Messaggio di cordoglio di Abdullah Öcalan per Sırrı Süreyya Önder
Il leader del popolo curdo Abdullah Öcalan ha inviato un messaggio di condoglianze al membro della delegazione di İmralı del Partito per l’uguaglianza dei popoli e la democrazia (Partito DEM) e vicepresidente del Parlamento Sırrı Süreyya Önder.  Il messaggio di Abdullah Öcalan: “In memoria del nostro caro Sırrı Süreyya Önder, La scomparsa del nostro cara Sırrı Süreyya Önder ha portato una profonda tristezza nei nostri cuori. Era una persona di grande valore, un vero figlio del popolo. La tradizione anatolica e turkmena ha perso un grande figlio, tutte le comunità e i popoli della nostra geografia hanno perso un grande compagno. Nutro un profondo rispetto per la sua memoria. Il 27 febbraio, durante il nostro ultimo incontro, aveva scritto l’ultima frase che avevamo aggiunto all’appello e voleva leggerlo di persona. La sua diligenza e il suo duro lavoro per la pacifica convivenza sono stati indimenticabili.
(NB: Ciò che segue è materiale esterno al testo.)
-- ==== Sys2Proof/Tests/Slice0.lean ====
section
/-! SUPPORT. Named tests: words written out from the spec's encodings, single steps with results from
95_test_vectors.md, the well-formedness checks, and a witness for every statement that has hypotheses. -/

namespace Sys2Proof.Tests

open Sys2Proof.Machine Sys2Proof.Safety

/-- A field of the next state, if there is one. -/
def got {β : Type} (o : Host.Outcome State Fault Refusal) (f : State → β) : Option β :=
  match o with
  | .next s => some (f s)
  | .fault _ => none
  | .refused _ => none

/-- An 8 by 8 operation at scan index `k`, with the coefficient `v` at scan index 1, position `(0, 1)`. -/
def running (k : BitVec 6) (v : CoefWord) : State :=
  { State.reset with gridH := 8, gridW := 8, phase := .busy, k := k, coef := [(1, v)] }

/-- `running` with the framer part-way through a payload of one byte, `n` bits of it received. -/
def inPayload (n : BitVec 3) (sh : Byte) (rem : BitVec 35) : State :=
  { running 1 3 with
    k := 50, fph := .pay, hdrCnt := 32, len := 1, rem := rem, nb := n, shreg := sh,
    bitCount := 32 + n.zeroExtend 32 }

/-- `s` with the sequencer or a host transaction next. -/
def turning (u : Turn) (s : State) : State := { s with turns := [u] }

/-! ### Well-formedness: each check refuses an ill-formed term -/

theorem test_wellFormed_start : (Instr.start 2).wellFormed = false := by decide
theorem test_wellFormed_clear_bit0 : (Instr.clear 3).wellFormed = false := by decide
theorem test_wellFormed_clear_bit1 : (Instr.clear 4).wellFormed = false := by decide
theorem test_wellFormed_ctrlNop_bit0 : (Instr.ctrlNop 1).wellFormed = false := by decide
theorem test_wellFormed_ctrlNop_bit1 : (Instr.ctrlNop 2).wellFormed = false := by decide
theorem test_wellFormed_good : (Instr.start 3).wellFormed = true ∧ (Instr.clear 2).wellFormed = true ∧
    (Instr.ctrlNop 0xFFFFFFFC).wellFormed = true := by decide

/-! ### Decoding: words written out bit by bit from 30_encoding.md R97, R99 and R101 -/

theorem test_decode_start :
    decodeT 0b1_00000000_00000000000000000000000000000001#41 = .ok (.start 1) := by decide
theorem test_decode_start_both_bits :
    decodeT 0b1_00000000_00000000000000000000000000000011#41 = .ok (.start 3) := by decide
theorem test_decode_clear :
    decodeT 0b1_00000000_00000000000000000000000000000010#41 = .ok (.clear 2) := by decide
theorem test_decode_ctrlNop :
    decodeT 0b1_00000000_11111111111111111111111111111100#41 = .ok (.ctrlNop 0xFFFFFFFC) := by decide
theorem test_decode_wrGridH :
    decodeT 0b1_00001000_00000000000000010000000000001000#41 = .ok (.wrGridH 0x00010008) := by decide
theorem test_decode_wrGridW :
    decodeT 0b1_00001100_00000000000000000000000000001010#41 = .ok (.wrGridW 10) := by decide
theorem test_decode_rdCtrl :
    decodeT 0b0_00000000_00000000000000000000000000000001#41 = .ok (.rdCtrl 1) := by decide
theorem test_decode_rdStatus :
    decodeT 0b0_00000100_00000000000000000000000000000000#41 = .ok (.rdStatus 0) := by decide
theorem test_decode_rdGridH :
    decodeT 0b0_00001000_00000000000000000000000000000000#41 = .ok (.rdGridH 0) := by decide
theorem test_decode_rdGridW :
    decodeT 0b0_00001100_00000000000000000000000000000000#41 = .ok (.rdGridW 0) := by decide
theorem test_decode_rdLen :
    decodeT 0b0_00010000_00000000000000000000000000000000#41 = .ok (.rdLen 0) := by decide
theorem test_decode_rdOutLen :
    decodeT 0b0_00010100_00000000000000000000000000000000#41 = .ok (.rdOutLen 0) := by decide
theorem test_decode_rdBitCount :
    decodeT 0b0_00011000_00000000000000000000000000000000#41 = .ok (.rdBitCount 0) := by decide
theorem test_decode_read_only : decodeT (tWord true 0x04 7) = .error (.readOnlyWrite 0x04) := by decide
theorem test_decode_misaligned_write : decodeT (tWord true 0x09 7) = .error (.unmappedWrite 0x09) := by decide
theorem test_decode_unmapped_read : decodeT (tWord false 0x1C 0) = .error (.unmappedRead 0x1C) := by decide
theorem test_decode_finish : decodeS 0b11111#5 = .ok .finish := by decide
theorem test_decode_visitAbsent : decodeS 0b00111#5 = .ok .visitAbsent := by decide
theorem test_decode_visitSkip : decodeS 0b01011#5 = .ok .visitSkip := by decide
theorem test_decode_emitHdr : decodeS 0b01100#5 = .ok .emitHdr := by decide
theorem test_decode_emitPay : decodeS 0b01101#5 = .ok .emitPay := by decide
theorem test_decode_emitDrain : decodeS 0b01110#5 = .ok .emitDrain := by decide
theorem test_decode_reserved : decodeS 0b01111#5 = .error .reservedPhase := by decide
Aveva una capacità magistrale nel trasformare tutta la negatività in positività. Era una vera identità di pace e una cultura di pace. Sapeva benissimo che la pace e il processo di pace avrebbero portato benefici a tutti noi, e questo era il suo grande desiderio. Questa speranza non può mai restare incompiuta. Ciò che è importante per tutti noi è portare questo spirito verso la pace e incoronarlo con il nome di Sırrı Süreyya Önder. Ancora una volta esprimo la mia eterna devozione alla tua memoria; Porgo le mie condoglianze alla sua preziosa famiglia, ai suoi amici, ai suoi cari e a tutti noi.  Le mie condoglianze  Abdullah Öcalan  3 maggio 2025”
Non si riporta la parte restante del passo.